**Work item:** Output a verbatim copy of the data, cut off after the line that contains "DISPON (R92). -/".

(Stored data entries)
-- ==== Sys2Proof/Machine/Wire.lean ====
section
/-! DEFINITION. The wire rows (spec/30_encoding.md R86, R88 to R98): each unit as the block puts it on the wire, by the
framing micro-operation of its DC level; what it does to the panel is the observation's (R57 to R63). Log 11. -/

namespace Sys2Proof.Machine

/-- SWRESET (R88). -/
def execSwreset (s : State) : Host.Outcome State Fault Refusal := s.micro (sendCommandActs s.cfg.codes.swreset)

/-- SLPOUT (R89). -/
def execSlpout (s : State) : Host.Outcome State Fault Refusal := s.micro (sendCommandActs s.cfg.codes.slpout)

/-- NORON (R90). -/
def execNoron (s : State) : Host.Outcome State Fault Refusal := s.micro (sendCommandActs s.cfg.codes.noron)

/-- INVON (R91). -/
def execInvon (s : State) : Host.Outcome State Fault Refusal := s.micro (sendCommandActs s.cfg.codes.invon)

/-- DISPON (R92). -/
def execDispon (s : State) : Host.Outcome State Fault Refusal := s.micro (sendCommandActs s.cfg.codes.dispon)

/-- CASET (R93). -/
def execCaset (s : State) : Host.Outcome State Fault Refusal := s.micro (sendCommandActs s.cfg.codes.caset)

/-- RASET (R94). -/
def execRaset (s : State) : Host.Outcome State Fault Refusal := s.micro (sendCommandActs s.cfg.codes.raset)

/-- RAMWR (R95). -/
def execRamwr (s : State) : Host.Outcome State Fault Refusal := s.micro (sendCommandActs s.cfg.codes.ramwr)

/-- MADCTL (R96). -/
def execMadctl (s : State) : Host.Outcome State Fault Refusal := s.micro (sendCommandActs s.cfg.codes.madctl)

/-- COLMOD (R97). -/
def execColmod (s : State) : Host.Outcome State Fault Refusal := s.micro (sendCommandActs s.cfg.codes.colmod)

/-- Any other command byte (R98). -/
def execTuningCommand (c : Byte) (s : State) : Host.Outcome State Fault Refusal := s.micro (sendCommandActs c)

/-- A data unit (R86). -/
def execWireData (d : Byte) (s : State) : Host.Outcome State Fault Refusal := s.micro (sendDataActs d)

end Sys2Proof.Machine
end

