/-- R168 for PIXEL: its cell holds the native colour, every other cell and every other byte of display memory is as it
was, the cursor is DONE, no ghost fault is added, and the panel is ready for the next. -/
def Obligations.PixelEndState : Prop :=
  ∀ (s : State) (x y : Half) (r g b : Byte), s.accepts = true → s.Undisturbed → s.ready = true →
    s.cfg.codes.Distinct → s.ghost.panel.PixelReady → inPanel x y = true →
    ∃ t, exec (.pixel x y r g b) s = .next t ∧
      t.ghost.gramAt x.toNat y.toNat = some (toNative s.cfg.swapRb r g b) ∧
      (∀ x' y', x' < 240 → y' < 240 → (x', y') ≠ (x.toNat, y.toNat) → t.ghost.gramAt x' y' = s.ghost.gramAt x' y') ∧
      (∀ a, a ≠ cellAddr x.toNat y.toNat → a ≠ cellAddr x.toNat y.toNat + 1 →
        t.ghost.panel.gram.readByte a = s.ghost.panel.gram.readByte a) ∧
      t.ghost.panel.cur = .done ∧ t.ghost.faults = s.ghost.faults ∧ t.ghost.panel.PixelReady

/-- R168 for FILL: all 57600 cells hold the native colour. -/
def Obligations.FillEndState : Prop :=
  ∀ (s : State) (r g b : Byte), s.accepts = true → s.Undisturbed → s.ready = true → s.cfg.codes.Distinct →
    s.ghost.panel.PixelReady →
    ∃ t, exec (.fill r g b) s = .next t ∧
      (∀ x y, x < 240 → y < 240 → t.ghost.gramAt x y = some (toNative s.cfg.swapRb r g b)) ∧
      (∀ a, 115200 ≤ a → t.ghost.panel.gram.readByte a = s.ghost.panel.gram.readByte a) ∧
      t.ghost.panel.cur = .done ∧ t.ghost.faults = s.ghost.faults ∧ t.ghost.panel.PixelReady

/-- R166: the pixel-count law, for every valid window and every run length. -/
def Obligations.PixelCountLaw : Prop :=
  ∀ (s : State) (x₁ y₁ x₂ y₂ c : Half) (n : BitVec 32), s.Undisturbed → s.cfg.codes.Distinct →
    s.ghost.panel.PixelReady → windowValid (x₁, x₂) (y₁, y₂) = true →
    ∃ s' t, exec (.setAddressWindow x₁ y₁ x₂ y₂) s = .next s' ∧ exec (.sendColorRun c n) s' = .next t ∧
      (∀ x y, inWindow x₁.toNat y₁.toNat x₂.toNat y₂.toNat x y →
        t.ghost.gramAt x y =
          if scanIndex x₁.toNat y₁.toNat (x₂.toNat - x₁.toNat + 1) x y < n.toNat then some c
          else s.ghost.gramAt x y) ∧
      (∀ x y, x < 240 → y < 240 → ¬ inWindow x₁.toNat y₁.toNat x₂.toNat y₂.toNat x y →
        t.ghost.gramAt x y = s.ghost.gramAt x y) ∧
      ((x₂.toNat - x₁.toNat + 1) * (y₂.toNat - y₁.toNat + 1) ≤ n.toNat → t.ghost.panel.cur = .done) ∧
      (n.toNat < (x₂.toNat - x₁.toNat + 1) * (y₂.toNat - y₁.toNat + 1) →
        ∃ x y, t.ghost.panel.cur = .cell x y ∧ inWindow x₁.toNat y₁.toNat x₂.toNat y₂.toNat x y ∧
          scanIndex x₁.toNat y₁.toNat (x₂.toNat - x₁.toNat + 1) x y = n.toNat) ∧
      (n.toNat ≤ (x₂.toNat - x₁.toNat + 1) * (y₂.toNat - y₁.toNat + 1) → t.ghost.faults = s.ghost.faults) ∧
      ((x₂.toNat - x₁.toNat + 1) * (y₂.toNat - y₁.toNat + 1) < n.toNat → .windowOverrun ∈ t.ghost.faults)

/-! ## Lifecycle -/

/-- R192: UPDATE. -/
def Obligations.UpdateReports : Prop :=
  ∀ s : State, s.accepts = true → s.pauses = [] →
    (s.ready = false → ∃ l : Latches, l.opc = 0x2 ∧ exec .update s = .next { s with
      trace := s.trace ++ [.warn .notReady], warnNotReady := true, latches := l, opDone := true, opStatus := 0x1 }) ∧
    (s.ready = true → ∃ l : Latches, l.opc = 0x2 ∧ exec .update s = .next { s with
      latches := l, opDone := true, opStatus := 0x0 })

/-- R193: DUMP_CONFIG reports the registers 0x0 to 0x7, BUSY reading 1, and changes no state. -/
def Obligations.DumpConfigReports : Prop :=
  ∀ s : State, s.accepts = true → s.pauses = [] →
    ∃ l : Latches, l.opc = 0x3 ∧ exec .dumpConfig s = .next { s with
      trace := s.trace ++ [.report [0x00F0, 0x00F0, 0x0001, s.regValue 0x3 ||| 0x0010, s.regValue 0x4, s.regValue 0x5,
        s.nativeResult, s.regValue 0x7]],
      latches := l, opDone := true, opStatus := 0x0 }

/-- R214: the three illegal rows. -/
def Obligations.IllegalOpcodesRejected : Prop :=
  ∀ (s : State) (u : BitVec 60) (v : BitVec 63), s.accepts = true → s.pauses = [] →
    ∀ i ∈ [Instr.illegalOpc0 u, .illegalOpc7 u, .illegalOpc8F v],
      exec i s = .next { s with errIllegalOp := true, opDone := true, opStatus := 0x3 }

/-! ## The panel observation -/

/-- R57, R58: a byte to a CORRUPT panel is ignored; one to a panel held in reset is ignored and recorded as
BYTE_DURING_RESET; a command byte to any other panel is interpreted, a settle time not yet passed and a half pixel being
recorded. -/
def Obligations.CommandByteObserved : Prop :=
  ∀ (codes : CmdCodes) (g : Ghost) (b : Byte), codes.Distinct →
    (g.panel.status = .corrupt → ∀ dc, g.byte codes dc b = g) ∧
    (g.panel.status = .live → g.panel.rstHeld = true → ∀ dc, (g.byte codes dc b).panel = g.panel ∧
      ∀ f, f ∈ (g.byte codes dc b).faults ↔ f ∈ g.faults ∨ f = .byteDuringReset) ∧
    (g.panel.status = .live → g.panel.rstHeld = false →
      (g.byte codes false b).panel.cmd = some b ∧ (g.byte codes false b).panel.args = [] ∧
      (g.byte codes false b).panel.pend = none ∧ (g.byte codes false b).panel.status = .live ∧
      (g.byte codes false b).panel.rstHeld = false ∧
      (g.byte codes false b).panel.settle
        = (if b = codes.swreset ∨ b = codes.slpout ∨ b = codes.dispon then 120
           else if b = codes.invon ∨ b = codes.noron then 10 else 0) ∧
      (b = codes.swreset → (g.byte codes false b).panel.gram = [] ∧ (g.byte codes false b).panel.regs = [] ∧
        (g.byte codes false b).panel.colWin = none ∧ (g.byte codes false b).panel.rowWin = none ∧
        (g.byte codes false b).panel.colFresh = false ∧ (g.byte codes false b).panel.rowFresh = false ∧
        (g.byte codes false b).panel.colmod = none ∧ (g.byte codes false b).panel.cur = .unset) ∧
      (b ≠ codes.swreset → (g.byte codes false b).panel.gram = g.panel.gram ∧
        (g.byte codes false b).panel.regs = g.panel.regs ∧ (g.byte codes false b).panel.colWin = g.panel.colWin ∧
        (g.byte codes false b).panel.rowWin = g.panel.rowWin ∧ (g.byte codes false b).panel.colmod = g.panel.colmod) ∧
      (b ≠ codes.swreset → b ≠ codes.ramwr → (g.byte codes false b).panel.cur = g.panel.cur ∧
        (g.byte codes false b).panel.colFresh = g.panel.colFresh ∧
        (g.byte codes false b).panel.rowFresh = g.panel.rowFresh) ∧
      (b ≠ codes.ramwr → ∀ f, f ∈ (g.byte codes false b).faults ↔
        f ∈ g.faults ∨ (f = .settleViolation ∧ 0 < g.panel.settle) ∨ (f = .oddPixelByte ∧ g.panel.pend.isSome = true)) ∧
      (.settleViolation ∈ (g.byte codes false b).faults ↔ .settleViolation ∈ g.faults ∨ 0 < g.panel.settle) ∧
      (.oddPixelByte ∈ (g.byte codes false b).faults ↔ .oddPixelByte ∈ g.faults ∨ g.panel.pend.isSome = true))

/-- R60: RAMWR opens a stream at the window's first cell, or records why it cannot; the faults it adds, all of them. -/
def Obligations.MemoryWriteOpensTheWindow : Prop :=
  ∀ (codes : CmdCodes) (g : Ghost), codes.Distinct → g.panel.status = .live → g.panel.rstHeld = false →
    (g.byte codes false codes.ramwr).panel.colFresh = false ∧ (g.byte codes false codes.ramwr).panel.rowFresh = false ∧
    (.staleWindow ∈ (g.byte codes false codes.ramwr).faults ↔
      .staleWindow ∈ g.faults ∨ ¬ (g.panel.colFresh = true ∧ g.panel.rowFresh = true)) ∧
    (.windowUnset ∈ (g.byte codes false codes.ramwr).faults ↔
      .windowUnset ∈ g.faults ∨ g.panel.colWin = none ∨ g.panel.rowWin = none) ∧
    (g.panel.colWin = none ∨ g.panel.rowWin = none → (g.byte codes false codes.ramwr).panel.cur = .unset) ∧
    (∀ f, f ∈ (g.byte codes false codes.ramwr).faults ↔
      f ∈ g.faults ∨ (f = .settleViolation ∧ 0 < g.panel.settle) ∨ (f = .oddPixelByte ∧ g.panel.pend.isSome = true) ∨
      (f = .staleWindow ∧ ¬ (g.panel.colFresh = true ∧ g.panel.rowFresh = true)) ∨
      (f = .windowUnset ∧ (g.panel.colWin = none ∨ g.panel.rowWin = none)) ∨
      (f = .windowInvalid ∧ ∃ x₁ x₂ y₁ y₂ : Half, g.panel.colWin = some (x₁, x₂) ∧ g.panel.rowWin = some (y₁, y₂) ∧
        ¬ (x₁ ≤ x₂ ∧ x₂ ≤ 239 ∧ y₁ ≤ y₂ ∧ y₂ ≤ 239))) ∧
    ∀ x₁ x₂ y₁ y₂ : Half, g.panel.colWin = some (x₁, x₂) → g.panel.rowWin = some (y₁, y₂) →
      (g.byte codes false codes.ramwr).panel.cur
        = (if x₁ ≤ x₂ ∧ x₂ ≤ 239 ∧ y₁ ≤ y₂ ∧ y₂ ≤ 239 then .cell x₁.toNat y₁.toNat else .unset) ∧
      (.windowInvalid ∈ (g.byte codes false codes.ramwr).faults ↔
        .windowInvalid ∈ g.faults ∨ ¬ (x₁ ≤ x₂ ∧ x₂ ≤ 239 ∧ y₁ ≤ y₂ ∧ y₂ ≤ 239))

/-- R57, R59: data bytes outside a pixel stream: without a command; the parameters of CASET, RASET and COLMOD, high byte
first, and EXTRA_PARAM for more; any other command's, which are recorded and do nothing else. One that comes before the
settle time has passed is recorded as SETTLE_VIOLATION and interpreted all the same. -/
def Obligations.ParametersObserved : Prop :=
  ∀ (codes : CmdCodes) (g : Ghost) (b₁ b₂ b₃ b₄ b₅ : Byte), codes.Distinct → g.panel.status = .live →
    g.panel.rstHeld = false →
    let early := fun f : GhostFault => f ∈ g.faults ∨ (f = .settleViolation ∧ 0 < g.panel.settle)
    (g.panel.cmd = none → (g.byte codes true b₁).panel = g.panel ∧
      ∀ f, f ∈ (g.byte codes true b₁).faults ↔ early f ∨ f = .dataWithoutCommand) ∧
    (∀ c, g.panel.cmd = some c → c ∉ [codes.ramwr, codes.caset, codes.raset, codes.colmod] →
      (g.byte codes true b₁).panel = { g.panel with
        args := g.panel.args ++ [b₁], regs := Table.put c.toNat (g.panel.args ++ [b₁]) g.panel.regs } ∧
      (∀ f, f ∈ (g.byte codes true b₁).faults ↔ early f) ∧
      (g.panel.settle = 0 → (g.byte codes true b₁).faults = g.faults)) ∧
    (g.panel.cmd = some codes.caset → g.panel.args = [] →
      let g' := Ghost.observeAll codes true [.byte b₁, .byte b₂, .byte b₃, .byte b₄] g
      (Ghost.observeAll codes true [.byte b₁, .byte b₂, .byte b₃] g).panel.colWin = g.panel.colWin ∧
      g'.panel.colWin = some (b₁ ++ b₂, b₃ ++ b₄) ∧ g'.panel.colFresh = true ∧ g'.panel.rowWin = g.panel.rowWin ∧
      Table.get codes.caset.toNat g'.panel.regs = some [b₁, b₂, b₃, b₄] ∧ (∀ f, f ∈ g'.faults ↔ early f) ∧
      (g.panel.settle = 0 → g'.faults = g.faults) ∧
      ∀ f, f ∈ (g'.byte codes true b₅).faults ↔ early f ∨ f = .extraParam) ∧
    (g.panel.cmd = some codes.raset → g.panel.args = [] →
      let g' := Ghost.observeAll codes true [.byte b₁, .byte b₂, .byte b₃, .byte b₄] g
      (Ghost.observeAll codes true [.byte b₁, .byte b₂, .byte b₃] g).panel.rowWin = g.panel.rowWin ∧
      g'.panel.rowWin = some (b₁ ++ b₂, b₃ ++ b₄) ∧ g'.panel.rowFresh = true ∧ g'.panel.colWin = g.panel.colWin ∧
      Table.get codes.raset.toNat g'.panel.regs = some [b₁, b₂, b₃, b₄] ∧ (∀ f, f ∈ g'.faults ↔ early f) ∧
      (g.panel.settle = 0 → g'.faults = g.faults) ∧
      ∀ f, f ∈ (g'.byte codes true b₅).faults ↔ early f ∨ f = .extraParam) ∧
    (g.panel.cmd = some codes.colmod → g.panel.args = [] →
      (g.byte codes true b₁).panel.colmod = some b₁ ∧ (∀ f, f ∈ (g.byte codes true b₁).faults ↔ early f) ∧
      (g.panel.settle = 0 → (g.byte codes true b₁).faults = g.faults) ∧
      ((g.byte codes true b₁).byte codes true b₂).panel.colmod = some b₁ ∧
      ∀ f, f ∈ ((g.byte codes true b₁).byte codes true b₂).faults ↔ early f ∨ f = .extraParam)

/-- R61 to R63, R66: a data unit after RAMWR. A first byte is kept, and does nothing else; a second completes a pixel: at a
cell it is stored there and the cursor advances in row-major order, at DONE it records WINDOW_OVERRUN, at NONE it does
nothing; a byte before the settle time has passed is recorded and interpreted all the same. In any panel no byte of display
memory changes but the two of the cell a pixel is stored to. Two bytes do the same in two frames as in one. -/
def Obligations.DataUnitMemoryFrame : Prop :=
  (∀ (s : State) (d : Byte), s.Undisturbed → ∀ i ∈ [Instr.sendData d, .wireData d],
    ∃ t, exec i s = .next t ∧
      (s.ghost.storeTarget s.cfg.codes = none →
        ∀ a, t.ghost.panel.gram.readByte a = s.ghost.panel.gram.readByte a) ∧
      (∀ x y, s.ghost.storeTarget s.cfg.codes = some (x, y) →
        (∀ a, a ≠ cellAddr x y → a ≠ cellAddr x y + 1 →
          t.ghost.panel.gram.readByte a = s.ghost.panel.gram.readByte a) ∧
        ∀ h, s.ghost.panel.pend = some h →
          t.ghost.gramAt x y = if s.ghost.panel.colmod = some 0x55 then some (h ++ d) else none) ∧
      (s.ghost.panel.status = .live → s.ghost.panel.rstHeld = false → s.ghost.panel.cmd = some s.cfg.codes.ramwr →
        (∀ f, f ∈ t.ghost.faults ↔ f ∈ s.ghost.faults ∨ (f = .settleViolation ∧ 0 < s.ghost.panel.settle) ∨
          (f = .windowOverrun ∧ s.ghost.panel.pend.isSome = true ∧ s.ghost.panel.cur = .done)) ∧
        (s.ghost.panel.pend = none → t.ghost.panel = { s.ghost.panel with pend := some d }) ∧
        (s.ghost.panel.pend.isSome = true → s.ghost.panel.cur = .unset ∨ s.ghost.panel.cur = .done →
          t.ghost.panel = { s.ghost.panel with pend := none }) ∧
        ∀ (x y : Nat) (x₁ x₂ y₁ y₂ : Half), s.ghost.panel.pend.isSome = true → s.ghost.panel.cur = .cell x y →
          s.ghost.panel.colWin = some (x₁, x₂) → s.ghost.panel.rowWin = some (y₁, y₂) →
          t.ghost.panel = { s.ghost.panel with
            pend := none
            gram := t.ghost.panel.gram
            cur := if x < x₂.toNat then .cell (x + 1) y
              else if y < y₂.toNat then .cell x₁.toNat (y + 1)
              else .done })) ∧
  ∀ (s : State) (h d : Byte), s.Undisturbed →
    ∃ t t₁ t₂, exec (.sendData16 (h ++ d)) s = .next t ∧ exec (.sendData h) s = .next t₁ ∧
      exec (.sendData d) t₁ = .next t₂ ∧ t.ghost = t₂.ghost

**Solution to this problem:**
-- ==== Sys2Proof/Machine/Wire.lean ====
section
/-! DEFINITION. The wire rows (spec/30_encoding.md R86, R88 to R98): each unit as the block puts it on the wire, by the
framing micro-operation of its DC level; what it does to the panel is the observation's (R57 to R63). Log 11. -/

namespace Sys2Proof.Machine

/-- SWRESET (R88). -/
def execSwreset (s : State) : Host.Outcome State Fault Refusal := s.micro (sendCommandActs s.cfg.codes.swreset)

/-- SLPOUT (R89). -/
def execSlpout (s : State) : Host.Outcome State Fault Refusal := s.micro (sendCommandActs s.cfg.codes.slpout)

/-- NORON (R90). -/
def execNoron (s : State) : Host.Outcome State Fault Refusal := s.micro (sendCommandActs s.cfg.codes.noron)

/-- INVON (R91). -/
def execInvon (s : State) : Host.Outcome State Fault Refusal := s.micro (sendCommandActs s.cfg.codes.invon)

/-- DISPON (R92). -/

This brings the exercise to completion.